An off-patent anti-inflammatory drug that costs around two cents for a daily dose in developing countries has been found by researchers at Weill Cornell Medical College to kill both replicating and non-replicating drug resistant tuberculosis in the laboratory -- a feat few currently approved TB drugs can do, and resistance to those is spreading.
Their findings, published online by the journal PNAS, point to a potential new therapy for the more than 500,000 people worldwide whose TB has become resistant to standard drug treatments. But the researchers worry that the effective drug, oxyphenbutazone, may never be tested in TB clinical trials.
Weill Cornell's Dr. Carl Nathan and his research team found what they call the "completely surprising" ability of oxyphenbutazone to kill drug resistant TB after testing thousands of approved drugs against the bacteria. This repurposing of agents already on the market can lead to quicker testing for new uses.
"This agent might help save lives if there was a way to test it in TB patients," says Dr. Nathan. Oxyphenbutazone went on the market as a patented drug for arthritis-like pain in the early 1950s, and lost its patent and market dominance by the 1970s.
"It is difficult today to launch clinical studies on a medication that is so outdated in the United States, that it is mainly used here in veterinary medicine to ease pain," says the study's senior author, Dr. Nathan, chairman of the Department of Microbiology and Immunology, the R.A. Rees Pritchett Professor of Microbiology, and the director of The Abby and Howard Milstein Program in the Chemical Biology of Infectious Disease at Weill Cornell. "No drug firm will pay for clinical trials if they don't expect to make a profit on the agent. And that would be the case for an off-patent drug that people can buy over the counter for pain in most of the world."
He adds that oxyphenbutazone, best known under the trademark name of Tandearil, does have some established toxicities, "and is not a drug you should take for aches and pains if a safer alternative is available." But the drug's major toxicities appear to be less frequent than the major side-effects of the drug regimens that are currently used to treat TB, he says.
Treating the TB that Hides
Mycobacterium tuberculosis is unusual among disease-causing bacteria in that it naturally infects just humans. One-third of the world's population is infected with TB, but the bacteria typically remain dormant in a person with a healthy immune system.
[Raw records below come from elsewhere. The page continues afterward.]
@[simp] theorem State.measure_power (s : State) (m : Measure) (apply : State → State) (h : (apply s).power = s.power) :
    (State.measure s m apply).power = s.power := by
  unfold State.measure
  repeat' (first | split | simp [h])

@[simp] theorem State.measure_jtag (s : State) (m : Measure) (apply : State → State) (h : (apply s).jtag = s.jtag) :
    (State.measure s m apply).jtag = s.jtag := by
  unfold State.measure
  repeat' (first | split | simp [h])

@[simp] theorem State.measure_svc (s : State) (m : Measure) (apply : State → State) (h : (apply s).svc = s.svc) :
    (State.measure s m apply).svc = s.svc := by
  unfold State.measure
  repeat' (first | split | simp [h])

@[simp] theorem State.measure_snap (s : State) (m : Measure) (apply : State → State) (h : (apply s).snap = s.snap) :
    (State.measure s m apply).snap = s.snap := by
  unfold State.measure
  repeat' (first | split | simp [h])

@[simp] theorem State.measure_bist (s : State) (m : Measure) (apply : State → State) (h : (apply s).bist = s.bist) :
    (State.measure s m apply).bist = s.bist := by
  unfold State.measure
  repeat' (first | split | simp [h])

@[simp] theorem State.measure_trace (s : State) (m : Measure) (apply : State → State) (h : (apply s).trace = s.trace) :
    (State.measure s m apply).trace = s.trace := by
  unfold State.measure
  repeat' (first | split | simp [h])

@[simp] theorem State.measure_ctr (s : State) (m : Measure) (apply : State → State) (h : (apply s).ctr = s.ctr) :
    (State.measure s m apply).ctr = s.ctr := by
  unfold State.measure
  repeat' (first | split | simp [h])

@[simp] theorem State.measure_draws (s : State) (m : Measure) (apply : State → State) (h : (apply s).draws = s.draws) :
    (State.measure s m apply).draws = s.draws := by
  unfold State.measure
  repeat' (first | split | simp [h])

@[simp] theorem State.measure_pending (s : State) (m : Measure) (apply : State → State) (h : (apply s).pending = s.pending) :
    (State.measure s m apply).pending = s.pending := by
  unfold State.measure
  repeat' (first | split | simp [h])

@[simp] theorem State.generate_frame (s : State) (gen) :
    let t := (State.generate s gen).2
    t.ms = s.ms ∧ t.host = s.host ∧ t.cfg = s.cfg ∧ t.nv = s.nv ∧ t.procs = s.procs ∧ t.time = s.time ∧
    t.ports = s.ports ∧ t.fwd = s.fwd ∧ t.qos = s.qos ∧ t.radio = s.radio ∧ t.mesh = s.mesh ∧ t.pins = s.pins ∧
    t.power = s.power ∧ t.jtag = s.jtag ∧ t.svc = s.svc ∧ t.snap = s.snap ∧ t.bist = s.bist ∧ t.trace = s.trace ∧
    t.ctr = s.ctr ∧ t.draws = s.draws ∧ t.pending = s.pending := by
  unfold State.generate
  repeat' (first | split | simp)

@[simp] theorem State.modMbox_frame (s : State) (f) (g) :
    let t := State.modMbox s f g
    t.ms = s.ms ∧ t.cfg = s.cfg ∧ t.nv = s.nv ∧ t.procs = s.procs ∧ t.time = s.time ∧ t.ports = s.ports ∧
    t.fwd = s.fwd ∧ t.qos = s.qos ∧ t.radio = s.radio ∧ t.mesh = s.mesh ∧ t.pins = s.pins ∧ t.power = s.power ∧
    t.jtag = s.jtag ∧ t.pair = s.pair ∧ t.svc = s.svc ∧ t.snap = s.snap ∧ t.bist = s.bist ∧ t.trace = s.trace ∧
    t.ctr = s.ctr ∧ t.draws = s.draws ∧ t.pending = s.pending := by
  unfold State.modMbox
  repeat' (first | split | simp)

@[simp] theorem State.raise_frame (s : State) (f) (v) :
    let t := State.raise s f v
    t.ms = s.ms ∧ t.cfg = s.cfg ∧ t.nv = s.nv ∧ t.procs = s.procs ∧ t.time = s.time ∧ t.ports = s.ports ∧
    t.fwd = s.fwd ∧ t.qos = s.qos ∧ t.radio = s.radio ∧ t.mesh = s.mesh ∧ t.pins = s.pins ∧ t.power = s.power ∧
    t.jtag = s.jtag ∧ t.pair = s.pair ∧ t.svc = s.svc ∧ t.snap = s.snap ∧ t.bist = s.bist ∧ t.trace = s.trace ∧
    t.ctr = s.ctr ∧ t.draws = s.draws ∧ t.pending = s.pending := by
  unfold State.raise
  repeat' (first | split | simp)

@[simp] theorem State.mboxError_frame (s : State) (f) (g) :
    let t := State.mboxError s f g
    t.ms = s.ms ∧ t.cfg = s.cfg ∧ t.nv = s.nv ∧ t.procs = s.procs ∧ t.time = s.time ∧ t.ports = s.ports ∧
    t.fwd = s.fwd ∧ t.qos = s.qos ∧ t.radio = s.radio ∧ t.mesh = s.mesh ∧ t.pins = s.pins ∧ t.power = s.power ∧
    t.jtag = s.jtag ∧ t.pair = s.pair ∧ t.svc = s.svc ∧ t.snap = s.snap ∧ t.bist = s.bist ∧ t.trace = s.trace ∧
    t.ctr = s.ctr ∧ t.draws = s.draws ∧ t.pending = s.pending := by
  unfold State.mboxError
  repeat' (first | split | simp)

@[simp] theorem State.setWell_frame (s : State) (w) (x2) :
    let t := State.setWell s w x2
    t.ms = s.ms ∧ t.cfg = s.cfg ∧ t.nv = s.nv ∧ t.procs = s.procs ∧ t.time = s.time ∧ t.ports = s.ports ∧
    t.fwd = s.fwd ∧ t.qos = s.qos ∧ t.radio = s.radio ∧ t.mesh = s.mesh ∧ t.pins = s.pins ∧ t.power = s.power ∧
    t.jtag = s.jtag ∧ t.pair = s.pair ∧ t.svc = s.svc ∧ t.snap = s.snap ∧ t.bist = s.bist ∧ t.trace = s.trace ∧
    t.ctr = s.ctr ∧ t.draws = s.draws ∧ t.pending = s.pending := by
  unfold State.setWell
  repeat' (first | split | simp)

@[simp] theorem State.putEntry_frame (s : State) (w) (source) (type) (body) :
    let t := State.putEntry s w source type body
    t.ms = s.ms ∧ t.cfg = s.cfg ∧ t.nv = s.nv ∧ t.procs = s.procs ∧ t.time = s.time ∧ t.ports = s.ports ∧
    t.fwd = s.fwd ∧ t.qos = s.qos ∧ t.radio = s.radio ∧ t.mesh = s.mesh ∧ t.pins = s.pins ∧ t.power = s.power ∧
    t.jtag = s.jtag ∧ t.pair = s.pair ∧ t.svc = s.svc ∧ t.snap = s.snap ∧ t.bist = s.bist ∧ t.trace = s.trace ∧
    t.ctr = s.ctr ∧ t.draws = s.draws ∧ t.pending = s.pending := by
  unfold State.putEntry
  repeat' (first | split | simp)

@[simp] theorem State.produce_frame (s : State) (w) (source) (type) (body) :
    let t := State.produce s w source type body
    t.ms = s.ms ∧ t.cfg = s.cfg ∧ t.nv = s.nv ∧ t.procs = s.procs ∧ t.time = s.time ∧ t.ports = s.ports ∧
    t.fwd = s.fwd ∧ t.qos = s.qos ∧ t.radio = s.radio ∧ t.mesh = s.mesh ∧ t.pins = s.pins ∧ t.power = s.power ∧
    t.jtag = s.jtag ∧ t.pair = s.pair ∧ t.svc = s.svc ∧ t.snap = s.snap ∧ t.bist = s.bist ∧ t.trace = s.trace ∧
    t.ctr = s.ctr ∧ t.draws = s.draws ∧ t.pending = s.pending := by
  unfold State.produce
  repeat' (first | split | simp)

@[simp] theorem State.alarm_frame (s : State) (source) (type) (body) :
    let t := State.alarm s source type body
    t.ms = s.ms ∧ t.cfg = s.cfg ∧ t.nv = s.nv ∧ t.procs = s.procs ∧ t.time = s.time ∧ t.ports = s.ports ∧
    t.fwd = s.fwd ∧ t.qos = s.qos ∧ t.radio = s.radio ∧ t.mesh = s.mesh ∧ t.pins = s.pins ∧ t.power = s.power ∧
    t.jtag = s.jtag ∧ t.pair = s.pair ∧ t.svc = s.svc ∧ t.snap = s.snap ∧ t.bist = s.bist ∧ t.trace = s.trace ∧
    t.ctr = s.ctr ∧ t.draws = s.draws ∧ t.pending = s.pending := by
  unfold State.alarm
  repeat' (first | split | simp)

@[simp] theorem State.toFaultWell_frame (s : State) (t_) (source) (type) (body) :
    let t := State.toFaultWell s t_ source type body
    t.ms = s.ms ∧ t.cfg = s.cfg ∧ t.nv = s.nv ∧ t.procs = s.procs ∧ t.time = s.time ∧ t.ports = s.ports ∧
    t.fwd = s.fwd ∧ t.qos = s.qos ∧ t.radio = s.radio ∧ t.mesh = s.mesh ∧ t.pins = s.pins ∧ t.power = s.power ∧
    t.jtag = s.jtag ∧ t.pair = s.pair ∧ t.svc = s.svc ∧ t.snap = s.snap ∧ t.bist = s.bist ∧ t.trace = s.trace ∧
    t.ctr = s.ctr ∧ t.draws = s.draws ∧ t.pending = s.pending := by
  unfold State.toFaultWell
  repeat' (first | split | simp)

@[simp] theorem State.writePaced_frame (s : State) (p) (n) :
    let t := State.writePaced s p n
    t.ms = s.ms ∧ t.cfg = s.cfg ∧ t.nv = s.nv ∧ t.procs = s.procs ∧ t.time = s.time ∧ t.ports = s.ports ∧
    t.fwd = s.fwd ∧ t.qos = s.qos ∧ t.radio = s.radio ∧ t.mesh = s.mesh ∧ t.pins = s.pins ∧ t.power = s.power ∧
    t.jtag = s.jtag ∧ t.pair = s.pair ∧ t.svc = s.svc ∧ t.snap = s.snap ∧ t.bist = s.bist ∧ t.trace = s.trace ∧
    t.ctr = s.ctr ∧ t.draws = s.draws ∧ t.pending = s.pending := by
  unfold State.writePaced
  repeat' (first | split | simp)

@[simp] theorem State.pace_frame (s : State) (obj) (well) (source) (type) (body) (countAt) (countLen) :
    let t := State.pace s obj well source type body countAt countLen
    t.ms = s.ms ∧ t.cfg = s.cfg ∧ t.nv = s.nv ∧ t.procs = s.procs ∧ t.time = s.time ∧ t.ports = s.ports ∧
    t.fwd = s.fwd ∧ t.qos = s.qos ∧ t.radio = s.radio ∧ t.mesh = s.mesh ∧ t.pins = s.pins ∧ t.power = s.power ∧
    t.jtag = s.jtag ∧ t.pair = s.pair ∧ t.svc = s.svc ∧ t.snap = s.snap ∧ t.bist = s.bist ∧ t.trace = s.trace ∧
    t.ctr = s.ctr ∧ t.draws = s.draws ∧ t.pending = s.pending := by
  unfold State.pace
  repeat' (first | split | simp)

@[simp] theorem State.store_frame (s : State) (f) :
    let t := State.store s f
    t.ms = s.ms ∧ t.host = s.host ∧ t.procs = s.procs ∧ t.time = s.time ∧ t.ports = s.ports ∧ t.fwd = s.fwd ∧
    t.qos = s.qos ∧ t.radio = s.radio ∧ t.mesh = s.mesh ∧ t.pins = s.pins ∧ t.power = s.power ∧ t.jtag = s.jtag ∧
    t.pair = s.pair ∧ t.svc = s.svc ∧ t.snap = s.snap ∧ t.bist = s.bist ∧ t.trace = s.trace ∧ t.ctr = s.ctr ∧
    t.draws = s.draws ∧ t.pending = s.pending := by
  unfold State.store
  repeat' (first | split | simp)

@[simp] theorem State.modPort_frame (s : State) (p) (f) :
    let t := State.modPort s p f
    t.ms = s.ms ∧ t.host = s.host ∧ t.cfg = s.cfg ∧ t.nv = s.nv ∧ t.procs = s.procs ∧ t.time = s.time ∧
    t.fwd = s.fwd ∧ t.qos = s.qos ∧ t.radio = s.radio ∧ t.mesh = s.mesh ∧ t.pins = s.pins ∧ t.power = s.power ∧
    t.jtag = s.jtag ∧ t.pair = s.pair ∧ t.svc = s.svc ∧ t.snap = s.snap ∧ t.bist = s.bist ∧ t.trace = s.trace ∧
    t.ctr = s.ctr ∧ t.draws = s.draws ∧ t.pending = s.pending := by
  unfold State.modPort
  repeat' (first | split | simp)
Nonetheless, TB becomes active in enough people that it is the leading cause of death in humans from a bacterial infection. It is difficult to treat, and the bacteria can become resistant to therapy. TB treatment in a drug-sensitive patient takes six months, using a combination of agents. If the TB is sensitive to these first-line agents and the therapy is completed with full-strength, non-counterfeit drugs, up to 95 percent of patients can be cured.
However, if a patient's TB becomes resistant to these drugs, second-line agents are administered every day for two years or more. "These second-line drugs are often toxic and expensive, and are not readily available in developing countries, where most of the infections occur," Dr. Nathan says. Mortality in drug resistant TB patients can be as high as 80 percent.
A major issue in treating TB is that the bacteria can "hide out" in the body in a non-replicating form, even when a TB patient is undergoing treatment.
To find agents that could attack non-replicating TB, Dr. Nathan's research team first identified four conditions that keep bacteria in that state within the human body: low oxygen, mild acidity, a fat instead of sugar to eat and a small amount of the natural defense molecule nitric oxide.